When the public attaches the Euro 2024 success to Luis de la Fuente's individual name, important context is missing. He didn't arrive from outside with a revolutionary idea, he is a coach who had been inside the Spanish federation for nearly a decade working with several consecutive generations of Spanish players before taking the senior job.

His federation timeline is sequential and covers three stages:

  • U19 (2013-2018): starts as an assistant and finishes by winning the 2015 U19 European Championship, played in Greece.
  • U21 (2018-2022): four years in charge of the category, ending with the 2019 U21 European Championship in Italy and San Marino, where Spain won their fifth U21 title, defeating Germany 2-1 in the final.
  • Olympic team (2021): leads Spain at the Tokyo 2020 Olympics (held in 2021 due to the pandemic), winning the silver medal after losing the final to Brazil.
  • Senior team (since December 2022): with the 2023 Nations League and Euro 2024 trophies on his record.

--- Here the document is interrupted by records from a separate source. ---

/-! ### Locks (R269, R271) -/

/-- LANE_PLL_LOCKED (R269): every lane of the group that uses the PLL. -/
def execLanePllLocked (g : Fin 12) (pll : Fin 2) (s : State) : Out :=
  occurs s.awake (forBelow 8 (fun i s =>
    let l := 8 * g.val + i
    onlyIf (laneRuns s l && decide ((s.lane l).pll = pll.val)) (modLane l (fun x => { x with pllLocked := true })) s)) s

/-- LANE_PLL_LOCK_LOST (R271): a lane reset of every lane that uses the PLL; a link that loses an UP lane so meets a lane
fault (R308). -/
def execLanePllLockLost (g : Fin 12) (pll : Fin 2) (s : State) : Out :=
  let ls := ((List.range 8).map (fun i => 8 * g.val + i)).filter (fun l =>
    laneRuns s l && decide ((s.lane l).pll = pll.val) && (s.lane l).pllLocked)
  occurs (!ls.isEmpty) (fun s =>
    let s := raise { cls := 8, sev := 3, code := 0x0A03, kind := 0, details := [(1, g.val), (1, pll.val), (1, ls.length)] } s
    forEach ls (fun l s =>
      let s := resetLane l (modLane l (fun x => { x with pllLocked := false }) s)
      laneLeft l s) s) s

/-- A lane that has reached UP says so to its link. -/
def laneUp (l : Nat) (s : State) : State :=
  if (s.lane l).st = .up then laneJoined l (laneUpEvent l s) else s

/-- CDR_LOCKED (R269): to TRAINING when training is on, otherwise to LOCKING, or UP in PMA coding (R264). In TEST the lock
only serves the checker and the scan. -/
def execCdrLocked (lane : Fin 96) (s : State) : Out :=
  let l := lane.val
  let x := s.lane l
  occurs (laneRuns s l && x.pllLocked && !x.cdrLocked && (decide (x.st = .starting) || decide (x.st = .test))) (fun s =>
    let s := modLane l (fun x => { x with cdrLocked := true }) s
    if x.st = .test then s
    else if x.cfg.training ≠ 0 then enterTraining l s
    else laneUp l (lockLane l s)) s

/-- LANE_LOCK_ACQUIRED (R257, R259, R261, R269): the decoder has found its lock in what the lane received. -/
def execLaneLockAcquired (lane : Fin 96) (s : State) : Out :=
  let l := lane.val
  occurs (laneRuns s l && decide ((s.lane l).st = .locking) && (s.lane l).rx.synced) (fun s =>
    laneUp l (modLane l (fun x => { x with st := .up }) s)) s

/-- A lane leaves UP; the event's cause has no code in the manual: a free value. -/
def leaveUp (l : Nat) (dest : LaneSt) (s : State) : State :=
  let s := useFree (raise (laneEvent 8 2 0x0A02 l [(1, freshNat s), (1, dest.code)]) s)
  laneLeft l (endScan l s)

/-- LANE_LOCK_LOST (R269): the decoder has lost it. -/
def execLaneLockLost (lane : Fin 96) (s : State) : Out :=
  let l := lane.val
  occurs (laneRuns s l && decide ((s.lane l).st = .up) && decide ((s.lane l).cfg.coding ≠ 0) && !(s.lane l).rx.synced) (fun s =>
    leaveUp l .locking (bumpLane l 4 1 (modLane l (fun x => { x with st := .locking }) s))) s

/-- LANE_SIGNAL_LOST (R269). -/
def execLaneSignalLost (lane : Fin 96) (s : State) : Out :=
  let l := lane.val
  occurs (laneRuns s l && decide ((s.lane l).st = .up)) (fun s => leaveUp l .starting (startLane l s)) s

/-! ### Training (R274 to R276) -/

/-- Fields of a control word (Table 10.9). -/
def ctlPreset (c : BitVec 16) : Nat := (c.extractLsb' 12 3).toNat
def ctlTap (c : BitVec 16) : Nat := (c.extractLsb' 7 3).toNat
def ctlReq (c : BitVec 16) : Nat := (c.extractLsb' 5 2).toNat

/-- A control word without reserved bits or values. -/
def ctlValid (c : BitVec 16) : Bool :=
  decide (c &&& 0x8C1F#16 = 0) && decide (ctlPreset c ≤ 5) && decide (ctlTap c ≤ 4) && decide (ctlReq c ≤ 2)

/-- A status word (Table 10.10), without `RX_READY`. -/
def mkStatus (preset tap result : Nat) : BitVec 16 := BitVec.ofNat 16 (preset * 4096 + tap * 128 + result * 32)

This sequence explains why he reached the senior team without having to invent a side: by 2022 he had already worked directly with most of the players he would inherit from the Luis Enrique era. For the full background, see the Luis de la Fuente career.

The 2015 U19 European Championship: the first title

De la Fuente's first major federation title arrived in the summer of 2015 in Greece with the U19 European Championship. Spain were crowned European champions in a generation that was already showing promise and ended up sending several players into Spanish professional football (Mikel Oyarzabal among the most visible).

The U19 project let De la Fuente refine two ideas that would later appear in his senior sides: the methodological continuity between camps (a U19 group only meets six or seven times a year, so there's no room to improvise) and the importance of the competitive environment (players arrive from very different clubs and a common tactical language has to be built fast). These traits later distinguished his federation work from coaches arriving from clubs.

The 2019 U21 Euro: the game that predicted the senior model

The second major title came on 30 June 2019 in Udine, Italy. Spain beat Germany 2-1 in the U21 European Championship final to become continental champions for the fifth time (a record at the time, shared with Italy).

The story of the game is telling. Fabián Ruiz opened the scoring in the 8th minute after a deep carry through the middle: he picked up a ball from build-up, beat the German pivot and finished low across the goalkeeper from the edge of the box. Dani Olmo scored the second a few minutes later after an assist from Mikel Oyarzabal. It is exactly the attacking structure we saw five years later at Euro 2024: associative winger finding the free interior through the middle, late runs into the box, far-corner finish.

After the title, Fabián Ruiz was named Player of the Tournament. Olmo and Oyarzabal were locked in as future references. And Luis de la Fuente saw confirmation of the plan he would later take to the senior side: play through the middle, give the creative interior the spotlight, build numerical superiority with full-backs pushing up asymmetrically.

Tokyo 2020: Olympic silver with a transition team

The third federation step was leading Spain at the Tokyo 2020 Olympics (played in 2021). Spain claimed silver after losing the final to Brazil 2-1 in extra time (7 August 2021).

The Olympic team allows three over-23 reinforcements and forced De la Fuente to integrate senior-level profiles with his federation generation. The squad included names like Pedri, Mikel Oyarzabal, Marco Asensio, Dani Olmo, Mikel Merino, Eric García, Unai Simón, Pau Torres and Rafa Mir, all of them later relevant to the senior side.

Reaching an Olympic final, two years after the U21 title, confirmed that the federation bloc could compete against teams made up of established international players. It was the final proof that De la Fuente's model worked with mature profiles, not only with the youngest category.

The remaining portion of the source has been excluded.